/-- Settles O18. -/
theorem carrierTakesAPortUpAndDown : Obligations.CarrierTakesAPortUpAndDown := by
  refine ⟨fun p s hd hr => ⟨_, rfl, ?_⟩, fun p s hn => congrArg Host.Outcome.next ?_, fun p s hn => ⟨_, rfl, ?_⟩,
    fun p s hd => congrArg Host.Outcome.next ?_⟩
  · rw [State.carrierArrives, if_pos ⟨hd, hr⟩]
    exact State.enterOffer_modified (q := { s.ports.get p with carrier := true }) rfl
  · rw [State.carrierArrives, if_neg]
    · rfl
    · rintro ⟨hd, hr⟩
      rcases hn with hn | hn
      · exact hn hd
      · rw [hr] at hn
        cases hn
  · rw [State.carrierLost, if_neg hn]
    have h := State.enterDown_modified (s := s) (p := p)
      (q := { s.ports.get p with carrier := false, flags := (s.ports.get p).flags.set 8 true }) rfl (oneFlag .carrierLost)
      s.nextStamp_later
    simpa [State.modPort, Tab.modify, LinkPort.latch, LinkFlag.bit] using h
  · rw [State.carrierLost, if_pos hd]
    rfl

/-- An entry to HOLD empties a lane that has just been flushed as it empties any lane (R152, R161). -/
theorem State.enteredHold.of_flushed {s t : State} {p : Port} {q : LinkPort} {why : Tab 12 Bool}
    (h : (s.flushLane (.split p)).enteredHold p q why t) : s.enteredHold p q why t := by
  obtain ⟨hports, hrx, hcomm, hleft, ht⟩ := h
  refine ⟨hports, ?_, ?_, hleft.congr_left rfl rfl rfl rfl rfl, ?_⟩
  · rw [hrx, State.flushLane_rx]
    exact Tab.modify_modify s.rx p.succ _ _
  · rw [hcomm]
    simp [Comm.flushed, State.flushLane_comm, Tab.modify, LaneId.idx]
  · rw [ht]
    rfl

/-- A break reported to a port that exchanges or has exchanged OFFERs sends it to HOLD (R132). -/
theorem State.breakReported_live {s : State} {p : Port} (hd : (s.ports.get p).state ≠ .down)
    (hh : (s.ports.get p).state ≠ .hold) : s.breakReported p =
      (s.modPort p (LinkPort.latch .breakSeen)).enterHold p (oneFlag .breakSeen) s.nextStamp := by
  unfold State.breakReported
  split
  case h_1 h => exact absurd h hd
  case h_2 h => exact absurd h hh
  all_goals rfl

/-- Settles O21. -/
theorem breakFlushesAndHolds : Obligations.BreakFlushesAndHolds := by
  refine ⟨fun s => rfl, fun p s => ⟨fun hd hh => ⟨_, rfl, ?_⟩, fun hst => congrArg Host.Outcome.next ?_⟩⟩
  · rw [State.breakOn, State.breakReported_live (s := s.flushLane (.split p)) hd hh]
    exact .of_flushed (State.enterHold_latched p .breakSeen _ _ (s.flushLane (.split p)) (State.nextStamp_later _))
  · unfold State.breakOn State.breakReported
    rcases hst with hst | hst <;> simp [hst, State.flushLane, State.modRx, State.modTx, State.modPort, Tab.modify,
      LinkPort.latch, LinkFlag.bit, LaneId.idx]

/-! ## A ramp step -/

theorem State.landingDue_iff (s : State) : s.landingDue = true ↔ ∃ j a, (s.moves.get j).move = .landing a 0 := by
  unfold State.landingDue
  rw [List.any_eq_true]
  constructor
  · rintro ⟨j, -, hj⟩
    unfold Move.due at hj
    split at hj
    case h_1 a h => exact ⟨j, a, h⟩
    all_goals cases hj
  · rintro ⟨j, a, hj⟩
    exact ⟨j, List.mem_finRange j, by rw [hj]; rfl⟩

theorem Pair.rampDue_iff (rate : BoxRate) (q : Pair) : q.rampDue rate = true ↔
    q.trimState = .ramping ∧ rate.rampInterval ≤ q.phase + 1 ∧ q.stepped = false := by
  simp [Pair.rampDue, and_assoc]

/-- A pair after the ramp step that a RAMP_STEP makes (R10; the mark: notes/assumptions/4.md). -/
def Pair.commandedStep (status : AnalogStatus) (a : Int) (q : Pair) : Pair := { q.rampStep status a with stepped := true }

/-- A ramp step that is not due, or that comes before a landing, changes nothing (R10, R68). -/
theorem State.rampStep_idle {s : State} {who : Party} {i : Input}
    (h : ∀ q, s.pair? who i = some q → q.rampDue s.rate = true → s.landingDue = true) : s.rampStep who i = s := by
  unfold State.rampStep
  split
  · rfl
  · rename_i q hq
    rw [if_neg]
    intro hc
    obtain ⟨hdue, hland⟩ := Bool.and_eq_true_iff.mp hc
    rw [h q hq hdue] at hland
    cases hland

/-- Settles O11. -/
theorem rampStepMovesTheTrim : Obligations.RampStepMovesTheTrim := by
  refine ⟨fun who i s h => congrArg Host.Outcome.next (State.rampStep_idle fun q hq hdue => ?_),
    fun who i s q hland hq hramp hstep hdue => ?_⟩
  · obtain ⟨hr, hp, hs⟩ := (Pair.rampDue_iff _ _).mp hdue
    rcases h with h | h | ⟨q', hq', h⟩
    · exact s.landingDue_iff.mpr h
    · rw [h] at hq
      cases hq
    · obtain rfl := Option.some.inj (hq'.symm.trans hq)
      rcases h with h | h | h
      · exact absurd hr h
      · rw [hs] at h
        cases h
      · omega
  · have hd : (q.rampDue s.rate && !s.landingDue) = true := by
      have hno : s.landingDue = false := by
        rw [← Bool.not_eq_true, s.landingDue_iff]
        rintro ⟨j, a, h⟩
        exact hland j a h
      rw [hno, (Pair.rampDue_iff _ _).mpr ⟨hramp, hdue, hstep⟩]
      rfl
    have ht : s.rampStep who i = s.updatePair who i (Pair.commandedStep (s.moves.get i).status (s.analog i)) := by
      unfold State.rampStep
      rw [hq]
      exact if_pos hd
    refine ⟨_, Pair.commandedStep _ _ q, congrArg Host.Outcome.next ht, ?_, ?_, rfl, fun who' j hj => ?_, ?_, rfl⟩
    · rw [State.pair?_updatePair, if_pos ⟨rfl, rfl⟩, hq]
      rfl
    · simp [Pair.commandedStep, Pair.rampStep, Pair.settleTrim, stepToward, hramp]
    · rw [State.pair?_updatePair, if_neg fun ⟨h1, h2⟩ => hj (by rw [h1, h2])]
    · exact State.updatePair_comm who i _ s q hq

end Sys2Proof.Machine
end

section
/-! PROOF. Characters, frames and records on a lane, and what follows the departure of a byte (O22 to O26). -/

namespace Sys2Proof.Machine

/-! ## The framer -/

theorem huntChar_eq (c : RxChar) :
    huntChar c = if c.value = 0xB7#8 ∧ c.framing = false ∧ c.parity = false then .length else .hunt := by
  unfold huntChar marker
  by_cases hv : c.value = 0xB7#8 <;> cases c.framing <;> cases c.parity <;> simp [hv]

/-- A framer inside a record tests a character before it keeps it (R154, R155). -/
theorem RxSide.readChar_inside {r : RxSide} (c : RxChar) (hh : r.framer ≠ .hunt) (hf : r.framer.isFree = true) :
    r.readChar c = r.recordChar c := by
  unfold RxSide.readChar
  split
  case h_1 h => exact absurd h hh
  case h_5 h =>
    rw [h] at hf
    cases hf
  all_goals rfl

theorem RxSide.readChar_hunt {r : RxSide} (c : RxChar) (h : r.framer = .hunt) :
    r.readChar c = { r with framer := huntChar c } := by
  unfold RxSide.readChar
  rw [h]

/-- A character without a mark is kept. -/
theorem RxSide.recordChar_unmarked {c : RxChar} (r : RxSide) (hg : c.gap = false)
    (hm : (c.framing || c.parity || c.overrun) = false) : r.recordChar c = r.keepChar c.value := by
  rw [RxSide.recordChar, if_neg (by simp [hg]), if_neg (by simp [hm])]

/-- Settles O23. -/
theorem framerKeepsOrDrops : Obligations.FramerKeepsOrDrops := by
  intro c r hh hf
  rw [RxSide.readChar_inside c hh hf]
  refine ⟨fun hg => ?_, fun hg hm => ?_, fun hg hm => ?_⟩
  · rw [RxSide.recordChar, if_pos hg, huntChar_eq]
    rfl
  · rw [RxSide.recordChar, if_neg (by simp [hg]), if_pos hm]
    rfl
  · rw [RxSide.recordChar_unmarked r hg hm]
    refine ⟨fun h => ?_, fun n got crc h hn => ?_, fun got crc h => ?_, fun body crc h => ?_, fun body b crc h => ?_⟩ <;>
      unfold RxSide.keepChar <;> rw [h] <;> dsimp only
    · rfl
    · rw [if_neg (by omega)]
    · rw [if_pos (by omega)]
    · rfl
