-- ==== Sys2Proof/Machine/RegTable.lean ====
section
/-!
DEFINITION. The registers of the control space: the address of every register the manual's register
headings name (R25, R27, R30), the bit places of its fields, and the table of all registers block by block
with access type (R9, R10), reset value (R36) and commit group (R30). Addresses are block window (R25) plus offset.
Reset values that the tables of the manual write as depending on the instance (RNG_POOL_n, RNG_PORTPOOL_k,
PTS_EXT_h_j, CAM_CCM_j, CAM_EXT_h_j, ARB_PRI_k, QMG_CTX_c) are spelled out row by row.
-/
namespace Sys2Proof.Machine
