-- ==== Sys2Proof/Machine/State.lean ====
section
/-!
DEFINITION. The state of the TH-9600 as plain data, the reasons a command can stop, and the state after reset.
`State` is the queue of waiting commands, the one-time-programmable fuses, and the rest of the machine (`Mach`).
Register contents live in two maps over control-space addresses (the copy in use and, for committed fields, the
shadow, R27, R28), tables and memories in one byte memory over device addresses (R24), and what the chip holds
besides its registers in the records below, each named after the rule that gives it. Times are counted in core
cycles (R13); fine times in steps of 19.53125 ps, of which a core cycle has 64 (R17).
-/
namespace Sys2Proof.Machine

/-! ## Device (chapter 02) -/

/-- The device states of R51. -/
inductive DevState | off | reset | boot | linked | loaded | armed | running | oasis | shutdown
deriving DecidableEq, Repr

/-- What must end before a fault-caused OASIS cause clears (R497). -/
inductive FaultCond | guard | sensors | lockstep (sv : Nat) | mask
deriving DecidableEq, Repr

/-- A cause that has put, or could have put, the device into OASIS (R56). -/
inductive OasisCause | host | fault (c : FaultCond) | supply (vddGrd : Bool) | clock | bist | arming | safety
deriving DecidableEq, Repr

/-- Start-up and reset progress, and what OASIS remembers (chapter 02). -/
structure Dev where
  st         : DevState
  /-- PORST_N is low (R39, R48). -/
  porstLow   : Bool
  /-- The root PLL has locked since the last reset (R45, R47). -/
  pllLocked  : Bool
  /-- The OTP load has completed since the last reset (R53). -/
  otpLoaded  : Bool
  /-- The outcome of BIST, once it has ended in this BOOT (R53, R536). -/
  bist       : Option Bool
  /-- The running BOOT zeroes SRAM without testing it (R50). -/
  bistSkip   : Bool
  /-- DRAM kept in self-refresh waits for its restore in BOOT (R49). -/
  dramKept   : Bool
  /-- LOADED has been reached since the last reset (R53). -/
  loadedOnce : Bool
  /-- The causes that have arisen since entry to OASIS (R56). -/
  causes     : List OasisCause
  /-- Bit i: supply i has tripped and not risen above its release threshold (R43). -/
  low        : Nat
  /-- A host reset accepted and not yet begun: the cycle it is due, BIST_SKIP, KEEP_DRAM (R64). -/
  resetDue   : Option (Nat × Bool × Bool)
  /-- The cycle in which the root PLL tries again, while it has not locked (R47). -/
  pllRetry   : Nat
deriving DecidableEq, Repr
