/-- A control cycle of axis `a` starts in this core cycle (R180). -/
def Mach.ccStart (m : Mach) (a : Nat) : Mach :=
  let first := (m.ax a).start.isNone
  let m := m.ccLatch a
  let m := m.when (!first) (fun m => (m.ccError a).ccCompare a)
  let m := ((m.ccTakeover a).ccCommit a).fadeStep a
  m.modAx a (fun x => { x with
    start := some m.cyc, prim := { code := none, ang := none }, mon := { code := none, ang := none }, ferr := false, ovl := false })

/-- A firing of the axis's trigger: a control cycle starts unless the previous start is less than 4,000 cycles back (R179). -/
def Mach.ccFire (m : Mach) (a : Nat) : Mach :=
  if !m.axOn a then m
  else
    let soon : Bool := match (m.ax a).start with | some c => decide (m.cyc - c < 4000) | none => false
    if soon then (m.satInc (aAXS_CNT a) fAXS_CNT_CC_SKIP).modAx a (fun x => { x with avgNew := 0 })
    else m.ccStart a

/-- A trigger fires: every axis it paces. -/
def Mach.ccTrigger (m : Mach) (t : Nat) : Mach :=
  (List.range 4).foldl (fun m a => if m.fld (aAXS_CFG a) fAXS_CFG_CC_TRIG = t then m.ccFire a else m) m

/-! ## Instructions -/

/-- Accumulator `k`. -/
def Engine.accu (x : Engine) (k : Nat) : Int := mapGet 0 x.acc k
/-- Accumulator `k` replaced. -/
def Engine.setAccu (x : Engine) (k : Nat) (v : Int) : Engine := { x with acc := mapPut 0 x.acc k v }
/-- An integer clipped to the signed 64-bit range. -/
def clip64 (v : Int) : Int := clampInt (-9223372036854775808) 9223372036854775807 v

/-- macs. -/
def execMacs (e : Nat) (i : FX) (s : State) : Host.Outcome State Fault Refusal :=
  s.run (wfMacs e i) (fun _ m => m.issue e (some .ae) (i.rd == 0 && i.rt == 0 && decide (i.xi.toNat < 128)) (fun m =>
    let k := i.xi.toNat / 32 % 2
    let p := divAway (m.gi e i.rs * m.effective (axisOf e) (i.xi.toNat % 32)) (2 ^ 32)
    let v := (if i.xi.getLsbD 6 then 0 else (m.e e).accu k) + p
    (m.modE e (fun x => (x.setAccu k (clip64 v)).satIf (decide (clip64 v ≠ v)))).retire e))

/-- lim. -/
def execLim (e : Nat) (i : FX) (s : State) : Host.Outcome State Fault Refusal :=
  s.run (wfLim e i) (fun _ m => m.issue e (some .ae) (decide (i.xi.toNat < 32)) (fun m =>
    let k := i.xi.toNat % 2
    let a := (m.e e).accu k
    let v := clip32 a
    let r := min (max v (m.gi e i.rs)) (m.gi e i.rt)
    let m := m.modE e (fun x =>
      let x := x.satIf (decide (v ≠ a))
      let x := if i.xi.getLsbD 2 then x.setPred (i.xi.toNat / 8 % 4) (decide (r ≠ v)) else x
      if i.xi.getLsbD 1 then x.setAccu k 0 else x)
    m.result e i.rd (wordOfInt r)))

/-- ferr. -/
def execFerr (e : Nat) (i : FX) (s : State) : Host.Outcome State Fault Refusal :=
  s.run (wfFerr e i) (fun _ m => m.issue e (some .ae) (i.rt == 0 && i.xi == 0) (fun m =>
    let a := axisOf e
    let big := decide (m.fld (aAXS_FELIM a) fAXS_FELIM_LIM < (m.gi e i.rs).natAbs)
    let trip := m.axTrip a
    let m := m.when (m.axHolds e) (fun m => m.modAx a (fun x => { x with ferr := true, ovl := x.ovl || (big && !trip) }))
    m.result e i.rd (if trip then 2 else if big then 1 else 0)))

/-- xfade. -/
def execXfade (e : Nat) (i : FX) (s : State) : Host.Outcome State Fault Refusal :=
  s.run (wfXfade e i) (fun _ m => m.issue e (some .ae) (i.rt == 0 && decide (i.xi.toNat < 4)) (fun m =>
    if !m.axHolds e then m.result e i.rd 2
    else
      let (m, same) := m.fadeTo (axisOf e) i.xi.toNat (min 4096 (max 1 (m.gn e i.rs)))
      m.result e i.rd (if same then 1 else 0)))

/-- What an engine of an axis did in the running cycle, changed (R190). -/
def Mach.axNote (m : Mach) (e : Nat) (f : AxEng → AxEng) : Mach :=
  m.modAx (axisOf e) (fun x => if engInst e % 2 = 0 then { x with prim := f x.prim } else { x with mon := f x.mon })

——

Every line above holding the string "since" should be listed.

Output
  /-- The root PLL has locked since the last reset (R45, R47). -/
  /-- The OTP load has completed since the last reset (R53). -/
  /-- LOADED has been reached since the last reset (R53). -/
  /-- The causes that have arisen since entry to OASIS (R56). -/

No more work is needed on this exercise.